## Data supplied
-- ==== Sys2Proof/Machine/State.lean ====
section
/-! DEFINITION. The state of the module as plain data: every register, queue, buffer, counter, mode and land the
spec names, one structure per block, and the queue of commands that wait. An array of like things (comparators,
ports, nodes, slots) is a sparse map of Machine/Maps.lean: what it does not list is at its reset record. -/

namespace Sys2Proof.Machine

/-- No command of this block ends in a fault: the block has no exception entry, a refused access is a bus error the
module records itself (R23), and every memory byte reads. The one constructor stands so that the type is not empty;
nothing raises it (safe: no command is stopped by it). -/
inductive Fault where
  /-- Raised by no command. -/
  | none
  deriving DecidableEq, Repr

/-- Why a command has no next state. -/
inductive Refusal where
  /-- Raised by an arm of exec that has no meaning yet, naming the row's mnemonic (safe: nothing is concluded). -/
  | notModelled (mnemonic : String)
  deriving DecidableEq, Repr

/-- What the bus answered to the last access: the data of a read (0 after a write or an error) and the error (R23). -/
structure Rsp where
  val : Word := 0
  err : Bool := false
  deriving DecidableEq, Repr

/-! ## SYS: power, reset, interrupts, log (spec/01, 18, 19) -/

/-- Where the module stands between VIN and running (R565, R566, R567). -/
inductive Phase where
  | off        -- VIN absent, or the reset at the end of the power-down sequence
  | vinWait    -- steps 1 and 2 of power-up: the 10 ms count
  | rails      -- steps 3 to 5: rails up, the controller's reset held
  | running    -- the controller's reset released
  | thermal    -- rails removed at 150 °C
  deriving DecidableEq, Repr

/-- Supplies, reset and strap lands. -/
structure PwrSt where
  phase : Phase := .running
  /-- VIN has fallen below 1.0 V (R566 step 6): the output lands are high impedance -/
  vinAbsent : Bool := false
  /-- power-fail warning in force (R562) -/
  pfw : Bool := false
  /-- level of PFW_N: true released -/
  pfwN : Bool := true
  /-- level of RESET_OUT_N (R561) -/
  resetOutN : Bool := false
  /-- RESET_N held low: the release waits (R560) -/
  resetNLow : Bool := false
  /-- VAUX switched on -/
  vaux : Bool := true
  /-- VAUX is off by its limit and retries (R558) -/
  vauxRetry : Bool := false
  /-- SYS_TEMP's alarm may fire (R569) -/
  alarmArmed : Bool := true
  /-- the reset causes of the release to come -/
  cause : BitVec 4 := 1
  deriving DecidableEq, Repr

/-- One report in a source's queue (R535). `cyc` orders reports of one clock reading by acceptance. -/
structure Rep where
  code : Nat
  detail : Word
  t : Nat
  cyc : Nat
  deriving DecidableEq, Repr

/-- The open entry of a source (R537). -/
structure OpenEnt where
  seq : Nat
  code : Nat
  t : Nat
  count : Nat
  deriving DecidableEq, Repr

/-- The error log beside its registers and its ring in SRAM. -/
structure ErrSt where
  queues : List (Nat × List Rep) := []
  opens : List (Nat × Option OpenEnt) := []
  deriving DecidableEq, Repr

/-- One UART (R543, R580). -/
structure Uart where
  rx : List Byte := []
  tx : List Byte := []
  deriving DecidableEq, Repr

/-! ## TIME (spec/02) -/

/-- One time comparator: what ARM latched (R592) and where it stands. Times are ns of the PTP timescale. -/
structure Cmp where
  armed : Bool := false
  /-- 0 one-shot, 1 periodic, 2 gridded -/
  mode : Nat := 0
  div : Nat := 1
  target : Nat := 0
  perNs : Nat := 0
  perRem : Nat := 0
  perDen : Nat := 1
  rem : Nat := 0
  /-- signed offset from the frame start, gridded mode -/
  ofs : Int := 0
  /-- index k * DIV + j of the target, gridded mode -/
  idx : Int := 0
  deriving DecidableEq, Repr

/-- A frame grid in force or waiting: FRAME_NUM, FRAME_DEN (0 already read as 1) and the signed offset (R60). -/
structure Grid where
  num : Nat := 1
  den : Nat := 120
  ofs : Int := 0
  deriving DecidableEq, Repr

/-- A grid that APPLY scheduled: the new grid, its switch frame and the switch tick in ns (R62). -/
structure GridPend where
  grid : Grid
  k : Int
  tick : Int
  deriving DecidableEq, Repr

/-- A requested clock step (R41). -/
structure StepReq where
  rel : Bool
  /-- the written TS80 in ns, or the signed offset -/
  val : Int
  deriving DecidableEq, Repr

/-- One master's snapshot copy (R40). -/
structure Snap where
  t : Nat := 0
  frac : BitVec 32 := 0
  deriving DecidableEq, Repr

/-- One entry of the transmit-timestamp queue (R43). -/
structure TxTs where
  port : Nat
  seq : Nat
  t : Nat
  deriving DecidableEq, Repr

/-- A master the best master clock algorithm knows, from its newest Announce (R35). -/
structure Foreign where
  port : Nat
  clk : BitVec 64
  gm : BitVec 64
  prio1 : Nat
  cls : Nat
  acc : Nat
  var : Nat
  prio2 : Nat
  steps : Nat
  /-- where its Delay_Req goes: the group, or the master's own address when it sends unicast (R33) -/
  reply : BitVec 32 := 0xE0000181
  deriving DecidableEq, Repr

/-- The PTP servo that runs on NC (R44..R47): parent, measurements and the counts its rules name. -/
structure Servo where
  foreigns : List Foreign := []
  parent : Option Foreign := none
  /-- a parent has been selected since start -/
  everParent : Bool := false
  /-- grandmasterIdentity of the last parent (R46) -/
  lastGm : BitVec 64 := 0
  fromFreerun : Bool := true
  offset : Int := 0
  delay : Int := 0
  /-- clock reading from which the age of the holdover counts; a step moves it along (R45) -/
  holdStart : Int := 0
  /-- ns spent in ACQUIRING and LOCKED up to the last change of state, and the clock reading of that change; a step moves
  the reading along (R45) -/
  runAcc : Int := 0
  runMark : Int := 0
  okRun : Nat := 0
  badRun : Nat := 0
  settleOffs : List Int := []
  settleLen : Nat := 0
  heldAddend : Int := 0
  /-- the values TIME_ADDEND had in ACQUIRING or LOCKED, newest first, each with the ns spent in those states when it was
  written -/
  addHist : List (Int × Int) := []
  /-- sequenceId, receive time and correction of a two-step Sync waiting for its Follow_Up -/
  syncWait : Option (Nat × Nat × Int) := none
  /-- origin and receive time of the newest Sync -/
  lastSync : Option (Int × Nat) := none
  reqSeq : Nat := 0
  /-- sequenceId and transmit time of the Delay_Req outstanding -/
  reqWait : Option (Nat × Nat) := none
  /-- a slew in progress is limited to SLEW_MAX about heldAddend (R47) -/
  slewing : Bool := false
  deriving DecidableEq, Repr

/-- The TIME block beside its registers. -/
structure TimeSt where
  /-- the local clock: seconds * 10^9 + ns, below 2^48 * 10^9 (R36) -/
  now : Nat := 0
  frac : BitVec 32 := 0
  stepReq : Option StepReq := none
  snaps : List (Nat × Snap) := []
  txts : List TxTs := []
  cmps : List (Nat × Cmp) := []
  grid : Grid := {}
  gridPend : Option GridPend := none
  /-- the next frame start is the switch frame of a grid just applied (R18, SWITCH) -/
  switchMark : Bool := false
  /-- edges counted by each capture unit since its last record (R56) -/
  capCnt : List (Nat × Nat) := []
  /-- the clock reading at which each capture unit took its last edge, while that tick lasts (R58) -/
  capTick : List (Nat × Option Nat) := []
  /-- XQ_TS_EVT, oldest first: 96-bit records (R59) -/
  evtQ : List (BitVec 96) := []
  /-- records the SYS side has taken from XQ_TS_EVT, newest first -/
  evtOut : List (BitVec 96) := []
  /-- XQ_TS_PIX, oldest first: TS80 in ns, and SWITCH -/
  pixQ : List (Nat × Bool) := []
  /-- the WIDTH of a second's pulse runs; the level of PPS_OUT, which GATE can hold low (R65) -/
  ppsPulse : Bool := false
  ppsOut : Bool := false
  /-- levels of TIME_OUT0..3, and which of them are in a pulse (R66) -/
  outLvl : BitVec 4 := 0
  outPulse : BitVec 4 := 0
  servo : Servo := {}
  deriving DecidableEq, Repr

/-! ## MACs, rings and merge (spec/03) -/

/-- A frame as the MAC passes it on (R79..R84): the bytes from the destination address to the end of the data field
as received, the flags of R79, and what steering and filtering found. -/
structure RxFrame where
  bytes : List Byte
  fcs : Bool := false
  runt : Bool := false
  oversize : Bool := false
  code : Bool := false
  lenerr : Bool := false
  /-- receive timestamp in ns -/
  ts : Nat := 0
  queue : Nat := 0
  cls : Nat := 0
  pcp : Nat := 0
  pm : Option Nat := none
  hidx : Nat := 0
  deriving DecidableEq, Repr

/-- A received PAUSE (`pfc` false: quanta of the port) or PFC frame (eight quanta with enables). -/
structure PauseIn where
  pfc : Bool
  enable : BitVec 8
  quanta : List Nat
  deriving DecidableEq, Repr

/-- One MAC beside its registers. -/
structure Mac where
  /-- receive FIFO and crossing, oldest first -/
  rxq : List RxFrame := []
  /-- DLC frames the urgent parser of the port takes, oldest first -/
  dlcIn : List RxFrame := []
  pauseIn : List PauseIn := []
  rxBytes : Nat := 0
  txBytes : Nat := 0
  /-- the port is held by PAUSE; the PCP values held by PFC, as class t honours them in byte t -/
  pausePort : Bool := false
  pausedPcp : BitVec 32 := 0
  /-- the watchdog broke the hold and received pause is ignored: the port, the classes -/
  ignPort : Bool := false
  ignCls : BitVec 4 := 0
  /-- receive queues asserted (R92) -/
  asrtQ : BitVec 8 := 0
  /-- class assertion state of the last flow-control frame sent -/
  fcSent : BitVec 4 := 0
  /-- the Clause 22 frame in progress on MAC_MDIO is a read (R73) -/
  mdioRead : Bool := false
  deriving DecidableEq, Repr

## Problem requirements
With the line that has "force (R562) -/" as the first and the line that has "perRem : Nat := 0" as the last, repeat exactly that run of lines above and no more.

## Answer space
  /-- power-fail warning in force (R562) -/
  pfw : Bool := false
  /-- level of PFW_N: true released -/
  pfwN : Bool := true
  /-- level of RESET_OUT_N (R561) -/
  resetOutN : Bool := false
  /-- RESET_N held low: the release waits (R560) -/
  resetNLow : Bool := false
  /-- VAUX switched on -/
  vaux : Bool := true
  /-- VAUX is off by its limit and retries (R558) -/
  vauxRetry : Bool := false
  /-- SYS_TEMP's alarm may fire (R569) -/
  alarmArmed : Bool := true
  /-- the reset causes of the release to come -/
  cause : BitVec 4 := 1
  deriving DecidableEq, Repr

/-- One report in a source's queue (R535). `cyc` orders reports of one clock reading by acceptance. -/
structure Rep where
  code : Nat
  detail : Word
  t : Nat
  cyc : Nat
  deriving DecidableEq, Repr

/-- The open entry of a source (R537). -/
structure OpenEnt where
  seq : Nat
  code : Nat
  t : Nat
  count : Nat
  deriving DecidableEq, Repr

/-- The error log beside its registers and its ring in SRAM. -/
structure ErrSt where
  queues : List (Nat × List Rep) := []
  opens : List (Nat × Option OpenEnt) := []
  deriving DecidableEq, Repr

/-- One UART (R543, R580). -/
structure Uart where
  rx : List Byte := []
  tx : List Byte := []
  deriving DecidableEq, Repr

/-! ## TIME (spec/02) -/

/-- One time comparator: what ARM latched (R592) and where it stands. Times are ns of the PTP timescale. -/
structure Cmp where
  armed : Bool := false
  /-- 0 one-shot, 1 periodic, 2 gridded -/
  mode : Nat := 0
  div : Nat := 1
  target : Nat := 0
  perNs : Nat := 0
  perRem : Nat := 0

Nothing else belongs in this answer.